Beautifully filmed, Pretty Baby recounts the life of Violet (Shields) who, raised in a visually stunning Storyville bordello, has no concept of how the rest of the world functions. The photographer Ernest J. Bellocq (Keith Carradine) becomes fascinated with the young girl, and begins photographing her. When Violet's mother leaves with a new husband, the girl begins to see Bellocq as a possible path to a new life. Carradine portrays the enigmatic photographer as a gentle outsider who chooses not to abuse the girl's attentions. The real-life Bellocq was deformed and (possibly) impotent.

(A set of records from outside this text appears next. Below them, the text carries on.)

/-- Note a frame in the port's traffic of the last 200 ms. -/
def State.noteTraffic (s : State) (n : Nat) (rx : Bool) (len : Nat) : State :=
  let p := s.portAt n
  s.setPort n { p with
    traffic := (s.gtc, rx, len) :: p.traffic.filter fun x => decide (s.gtc < x.1 + 200000000) }

/-- Count a frame by its destination, unicast, multicast or broadcast, from counter `id` on. -/
def State.countCast (s : State) (id n dst : Nat) : State :=
  s.portCount (id + (if dst = broadcastAddress then 2 else if isGroup dst then 1 else 0)) n

/-- The transmit stamp t1 of a DelayReq (R242). -/
def State.noteDelayReq (s : State) (n : Nat) (o : Bytes) : State :=
  if beAt o 12 2 = 0x88B6 ∧ byteAt o 14 = 0x12 then s.setNb n { s.nb n with asked := some (beAt o 22 4, s.gtc) } else s

/-- Start the next frame of port `n` from the highest eligible queue, once the last one has ended (R174); none while the
transmitter is held by a shift (R182) or in low-power idle (R176). -/
def frameTransmit (n : Nat) (s : State) : State :=
  let p := s.portAt n
  if s.portUp n ∧ p.busyUntil ≤ s.gtc ∧ p.wakeUntil ≤ s.gtc ∧ ¬ p.lpi ∧ p.shift.txAt = none then
    match s.nextQueue n with
    | none => s
    | some q =>
      match p.queue q with
      | [] => s
      | f :: rest =>
        let o := s.finishFrame f
        let t := (s.setPort n (p.setQueue q rest)).releaseFrame f.id
        let t := (t.emit (.frame n o)).noteDelayReq n o
        let t := t.portCount Od.txOctets n o.length
        let t := if f.stomp then t.portCount Od.txStomped n
          else (t.portCount Od.txFrames n).countCast Od.txUnicast n (parseFrame o).dst
        let t := t.portCount (Od.txQueueFrames + q) n
        let t := if t.shaperOn n q then
            let u := t.shaperSettle n q
            u.setBucket (shaperKey n q)
              ⟨t.shaperLevel n q - ((o.length + t.pnum Od.shaperOverhead n : Nat) : Int) * byteUnits, s.gtc⟩
          else t
        let t := t.noteTraffic n false o.length
        let u := t.portAt n
        t.setPort n { u with
          busyUntil := s.gtc + t.frameTime n o.length
          emptyAt := if u.queues.isEmpty then s.gtc + t.frameTime n o.length else u.emptyAt }
  else s

def execFrameTransmit (n : Fin 256) (s : State) : Res := .next (frameTransmit n.val s)

/-! ### Low-power idle (R176, R177) -/

/-- The mode has low-power idle. -/
def modeLpi (m : Nat) : Bool := decide (1 ≤ m) && decide (m ≤ 8)

def lpiEnter (n : Nat) (s : State) : State :=
  let p := s.portAt n
  if s.portState n = 4 ∧ s.pnum Od.lpiEnable n = 1 ∧ s.pnum Od.lpiPartnerAgreed n = 1 ∧ s.pnum Od.portProtection n = 0
      ∧ modeLpi (s.pnum Od.portMode n) ∧ p.queues.isEmpty ∧ p.emptyAt + 20000 ≤ s.gtc ∧ ¬ p.lpi then
    (s.setPort n { p with lpi := true }).portCount Od.lpiTransitions n
  else s

def execLpiEnter (n : Fin 256) (s : State) : Res := .next (lpiEnter n.val s)

/-- End low-power idle: frames wait for the wake time Tw of the mode. -/
def State.wakeLpi (s : State) (n : Nat) : State :=
  let p := s.portAt n
  if p.lpi then s.setPort n { p with lpi := false, wakeUntil := s.gtc + Config.lpiWake (s.pnum Od.portMode n) } else s

def lpiWake (n : Nat) (s : State) : State := if (s.portAt n).queues.isEmpty then s else s.wakeLpi n

def execLpiWake (n : Fin 256) (s : State) : Res := .next (lpiWake n.val s)

/-! ### Downshift (R178 to R183) -/

/-- The octets that the traffic list gives a direction in the 100 ms up to `g`. -/
def octetsIn (l : List (Nat × Bool × Nat)) (rx : Bool) (g : Nat) : Nat :=
  ((l.filter fun x => x.2.1 == rx && decide (x.1 ≤ g) && decide (g < x.1 + 100000000)).map fun x => x.2.2).sum

/-- Utilisation at `g` in per mille of `rate`: the larger direction over the last 100 ms. -/
def utilAt (l : List (Nat × Bool × Nat)) (rate g : Nat) : Nat :=
  if rate = 0 then 0 else max (octetsIn l true g) (octetsIn l false g) * 8 * 10000 / rate

/-- The instants within the last `w` ns at which Utilisation can have changed. -/
def changeInstants (l : List (Nat × Bool × Nat)) (now w : Nat) : List Nat :=
  (now - w) :: now :: ((l.map Prod.fst ++ l.map fun (x : Nat × Bool × Nat) => x.1 + 100000000).filter fun g =>
    decide (now < g + w) && decide (g ≤ now))

def State.utilisationNow (s : State) (n : Nat) : Nat := utilAt (s.portAt n).traffic (s.macRate n) s.gtc

/-- Utilisation has stayed below 10 % of 100 Gbit/s for 100 ms. -/
def State.utilLow (s : State) (n : Nat) : Bool :=
  let p := s.portAt n
  decide (s.pnum Od.linkUpGtc n + 100000000 ≤ s.gtc)
    && (changeInstants p.traffic s.gtc 100000000).all fun g => decide (utilAt p.traffic 100000000000 g < 100)

/-- Utilisation has exceeded 40 % of 50 Gbit/s for 1 ms. -/
def State.utilHigh (s : State) (n : Nat) : Bool :=
  let p := s.portAt n
  (changeInstants p.traffic s.gtc 1000000).all fun g => decide (400 < utilAt p.traffic 50000000000 g)

/-- The admitted protection bandwidth through the port, the larger direction. -/
def State.admittedThrough (s : State) (n : Nat) : Nat := max (s.rxBandwidth n) (s.txBandwidth n)

def State.shifts (s : State) (n : Nat) : Bool :=
  s.pnum Od.portKind n == 1 && s.pnum Od.portMode n == 1 && s.pnum Od.downshiftEnable n == 1

def State.setShift (s : State) (n : Nat) (x : ShiftSt) : State := s.setPort n { s.portAt n with shift := x }

/-- Send a LinkControl message (Table 6-5) on port `n` with transaction number `txn`. -/
def State.linkControl (s : State) (n txn op target cause : Nat) : State :=
  let h := { s.originHead 1 txn 0 false false with sequence := s.xosynSeq 1 txn }
  (s.sendXosyn n 1 h
    (toBE 1 op ++ toBE 1 target ++ toBE 1 cause ++ toBE 1 0 ++ toBE 4 (s.admittedThrough n / 1000000))).bumpSeq 1 txn

/-- Port `n` may ask for a shift now: it shifts, it is Up, and neither a request nor 1 s after a shift stands in the
way. -/
def State.mayAsk (s : State) (n : Nat) : Bool :=
  let x := (s.portAt n).shift
  s.shifts n && s.portState n == 4 && x.asked.isNone && x.running.isNone && decide (x.quietUntil ≤ s.gtc)
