/-- Consume inputs of channel `c` until an output is produced or no final input is left. -/
def State.chainRun (s : State) (c : Nat) : Nat → State
  | 0 => s
  | k + 1 =>
    match s.filter c with
    | none => s
    | some x =>
      match x.feed with
      | none => s
      | some (d, fs) =>
        let step := if isWave c then (match s.feedOf (gridKey true (inForce 0 x.next x.slots)) with
          | some (_, _, e) => icStep (s.intakeConfig e)
          | none => 1) else 1
        let b := nextInstant (s.dom d) (fs / step) (x.next / step)
        let x := if b = x.next / step then x else { x with next := b * step }
        let key := gridKey (isWave c) (inForce 0 x.next x.slots)
        match s.feedOf key with
        | none => s
        | some (_, _, e) =>
          match s.gridSample key e x.next with
          | none => s
          | some (v, q) =>
            let (y, hit, out) := s.chainStep c x v q
            let y := if hit then { y with overflows := sat32 (y.overflows + 1) } else y
            match out with
            | none =>
              let t := s.setFilter c (some y)
              let t := if hit then t.raiseLimited (chSource c) 0xA003 0x82 c 0 else t
              t.chainRun c k
            | some o =>
              let ok := o.quality.testBit 31
              let lost := x.settled && !ok
              let y := { y with settled := ok, losses := if lost then sat32 (y.losses + 1) else y.losses }
              let t := s.setFilter c (some y)
              let t := if hit then t.raiseLimited (chSource c) 0xA003 0x82 c 0 else t
              if lost then t.raiseLimited (chSource c) 0xA002 0x82 c 0 else t

/-- FILTER_OUTPUT: the next output of a running channel, once its inputs are final (R315). -/
def filterOutput (c : Nat) (s : State) : State :=
  if s.shedLevel ≤ 3 then s.chainRun c (fcR (s.filterConfig c) * fcQ (s.filterConfig c) + 1) else s

/-! ### Starting and stopping a channel (R302 to R305, R321) -/

def DetSt.init : DetSt := ⟨0, 0, 0, false, 0, 0, false, [], 0, 0⟩

/-- The first sample of a stream after the domain time now. -/
def State.firstSample (s : State) (e : Nat) : Nat :=
  let c := s.intakeConfig e
  let u := icUnit c
  (((instantAt ((s.dom (icDomain c)).valueAt s.gtc) u).toNat) + 1) * icStep c

/-- A change of the State field with its event. -/
def State.filterEvent (s : State) (c old : Nat) : State :=
  let new := s.filterState c
  if old = new then s else s.raiseState (chSource c) 0x82 c old new 0 0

Violet's implied sex scenes take place well off-camera, and her nudity (filmed with Shield's mother on-site) does serve a purpose. In the film's earliest sequences, Violet appears made up as a miniature adult, delivering the brothel's messages and preparing the Madame's opium pipe. When she first appears nude, she is taking a bath; she stands up for a potential client to see her. That moment rather dramatically illustrates that, although she has recently reached puberty, she is very much a child. The thought that her virginity will soon be auctioned to the highest bidder strikes the viewer in that instant as terribly shocking.
Of course, the reason for the nudity does not by itself negate criticism. Many people would argue that such scenes, however artistically done, remain improper. The film did not strike me as pornographic, but I have no doubt that it draws pedophiles along with its broader audience, and I would not choose to watch it again.
Pretty Baby, with its ambivalent treatment of the brothel life and uncertain ending, is far from perfect. Its strengths lie in its ability to capture its subjects' inherent uncertainties, including Violet's half-child/half-adult life. Malle also shows us how normal the Red Light District might seem to its inhabitants, and the hypocrisies of a culture which condemned those inhabitants, even while some of its most respectable men used their services. It evokes our own culture, which both criticizes and, through the mass media, revels in the sexualization of childhood and adolescence.
The film will shock many people, but what appears onscreen pales beside the vulgar reality captured in Rose's Storyville, New Orleans.
The adult Brooke Shields has since decried the sexualized treatment she received at a young age.